Data supplied: Begin

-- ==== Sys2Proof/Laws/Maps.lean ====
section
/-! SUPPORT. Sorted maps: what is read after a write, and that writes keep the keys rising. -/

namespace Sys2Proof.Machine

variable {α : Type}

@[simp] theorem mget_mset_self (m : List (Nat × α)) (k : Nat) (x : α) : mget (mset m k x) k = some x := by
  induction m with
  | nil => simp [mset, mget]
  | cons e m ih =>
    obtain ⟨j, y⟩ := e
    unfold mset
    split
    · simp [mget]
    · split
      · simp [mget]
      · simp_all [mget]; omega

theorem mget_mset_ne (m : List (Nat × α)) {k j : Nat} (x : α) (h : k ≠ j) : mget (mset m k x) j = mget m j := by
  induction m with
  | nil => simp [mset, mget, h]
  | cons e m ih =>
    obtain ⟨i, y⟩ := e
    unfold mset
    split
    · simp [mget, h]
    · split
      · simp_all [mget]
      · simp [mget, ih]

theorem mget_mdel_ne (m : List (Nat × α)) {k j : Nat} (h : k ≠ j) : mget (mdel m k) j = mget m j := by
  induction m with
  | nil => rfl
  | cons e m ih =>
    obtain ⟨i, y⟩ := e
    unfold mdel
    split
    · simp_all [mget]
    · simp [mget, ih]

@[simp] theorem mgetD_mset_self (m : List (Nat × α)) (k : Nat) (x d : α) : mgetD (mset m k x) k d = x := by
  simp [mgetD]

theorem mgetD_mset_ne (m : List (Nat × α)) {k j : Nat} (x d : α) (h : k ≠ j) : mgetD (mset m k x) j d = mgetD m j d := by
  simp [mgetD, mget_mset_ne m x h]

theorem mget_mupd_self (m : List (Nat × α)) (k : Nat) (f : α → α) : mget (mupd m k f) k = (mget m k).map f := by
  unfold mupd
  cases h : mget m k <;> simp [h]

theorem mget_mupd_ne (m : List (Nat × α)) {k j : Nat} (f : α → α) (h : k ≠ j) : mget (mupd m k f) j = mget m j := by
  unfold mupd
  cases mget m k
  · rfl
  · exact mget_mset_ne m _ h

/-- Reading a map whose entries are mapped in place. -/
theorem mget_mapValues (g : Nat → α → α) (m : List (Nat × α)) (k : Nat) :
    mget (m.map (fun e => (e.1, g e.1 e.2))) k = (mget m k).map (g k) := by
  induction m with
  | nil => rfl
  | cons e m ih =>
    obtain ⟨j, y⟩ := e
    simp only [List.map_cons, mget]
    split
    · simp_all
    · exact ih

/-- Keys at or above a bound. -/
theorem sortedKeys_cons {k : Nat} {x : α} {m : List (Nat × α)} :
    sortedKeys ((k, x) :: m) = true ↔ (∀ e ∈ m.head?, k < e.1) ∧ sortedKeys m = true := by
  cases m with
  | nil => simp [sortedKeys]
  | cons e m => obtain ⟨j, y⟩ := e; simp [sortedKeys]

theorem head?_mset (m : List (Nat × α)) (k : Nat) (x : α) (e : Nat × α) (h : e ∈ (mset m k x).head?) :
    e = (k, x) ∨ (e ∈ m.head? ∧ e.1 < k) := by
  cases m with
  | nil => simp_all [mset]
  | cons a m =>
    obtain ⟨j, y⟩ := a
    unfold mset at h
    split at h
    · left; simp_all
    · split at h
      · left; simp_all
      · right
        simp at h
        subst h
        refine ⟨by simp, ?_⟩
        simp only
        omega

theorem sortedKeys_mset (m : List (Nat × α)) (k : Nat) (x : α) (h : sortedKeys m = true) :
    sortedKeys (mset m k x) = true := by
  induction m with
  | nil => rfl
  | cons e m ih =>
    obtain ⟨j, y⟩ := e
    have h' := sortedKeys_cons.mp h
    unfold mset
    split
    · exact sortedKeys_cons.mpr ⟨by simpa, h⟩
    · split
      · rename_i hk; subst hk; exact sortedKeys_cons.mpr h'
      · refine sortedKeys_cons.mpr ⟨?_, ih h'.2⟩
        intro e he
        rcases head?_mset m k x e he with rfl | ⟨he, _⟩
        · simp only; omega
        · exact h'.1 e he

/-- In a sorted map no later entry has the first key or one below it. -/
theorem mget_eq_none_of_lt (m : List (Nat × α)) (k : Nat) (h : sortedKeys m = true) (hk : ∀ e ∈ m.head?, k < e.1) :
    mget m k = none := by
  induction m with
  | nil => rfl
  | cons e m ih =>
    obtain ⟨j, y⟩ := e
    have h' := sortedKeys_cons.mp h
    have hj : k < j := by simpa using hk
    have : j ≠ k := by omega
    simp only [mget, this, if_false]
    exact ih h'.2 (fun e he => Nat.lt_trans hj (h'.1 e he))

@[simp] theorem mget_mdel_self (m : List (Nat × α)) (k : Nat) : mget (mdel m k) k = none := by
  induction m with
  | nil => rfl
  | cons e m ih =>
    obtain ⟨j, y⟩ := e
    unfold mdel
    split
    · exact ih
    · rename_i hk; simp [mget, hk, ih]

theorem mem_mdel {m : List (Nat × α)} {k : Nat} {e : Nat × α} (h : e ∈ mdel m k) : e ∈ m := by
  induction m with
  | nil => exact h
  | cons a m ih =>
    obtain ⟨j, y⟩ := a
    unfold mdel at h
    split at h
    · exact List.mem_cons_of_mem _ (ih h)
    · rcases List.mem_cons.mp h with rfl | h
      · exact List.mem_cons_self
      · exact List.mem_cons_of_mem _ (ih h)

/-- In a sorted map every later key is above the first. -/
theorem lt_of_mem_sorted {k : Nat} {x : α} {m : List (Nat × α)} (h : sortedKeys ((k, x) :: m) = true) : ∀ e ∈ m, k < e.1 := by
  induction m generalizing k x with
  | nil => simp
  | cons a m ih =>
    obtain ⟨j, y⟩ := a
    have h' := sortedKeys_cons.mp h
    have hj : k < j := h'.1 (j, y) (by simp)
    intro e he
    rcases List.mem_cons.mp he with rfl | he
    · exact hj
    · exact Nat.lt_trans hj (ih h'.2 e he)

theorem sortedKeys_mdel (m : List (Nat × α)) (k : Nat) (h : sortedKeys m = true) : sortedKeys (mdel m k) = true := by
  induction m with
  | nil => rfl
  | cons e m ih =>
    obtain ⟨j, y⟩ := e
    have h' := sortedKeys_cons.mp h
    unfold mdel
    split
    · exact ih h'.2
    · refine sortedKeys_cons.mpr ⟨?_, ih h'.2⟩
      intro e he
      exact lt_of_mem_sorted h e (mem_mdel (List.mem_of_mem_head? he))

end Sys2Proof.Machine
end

Data supplied: End

§ About this task:
Where the string "first" turns up in a line of the data above, copy that whole line.

§ Answer space:
/-- In a sorted map no later entry has the first key or one below it. -/
/-- In a sorted map every later key is above the first. -/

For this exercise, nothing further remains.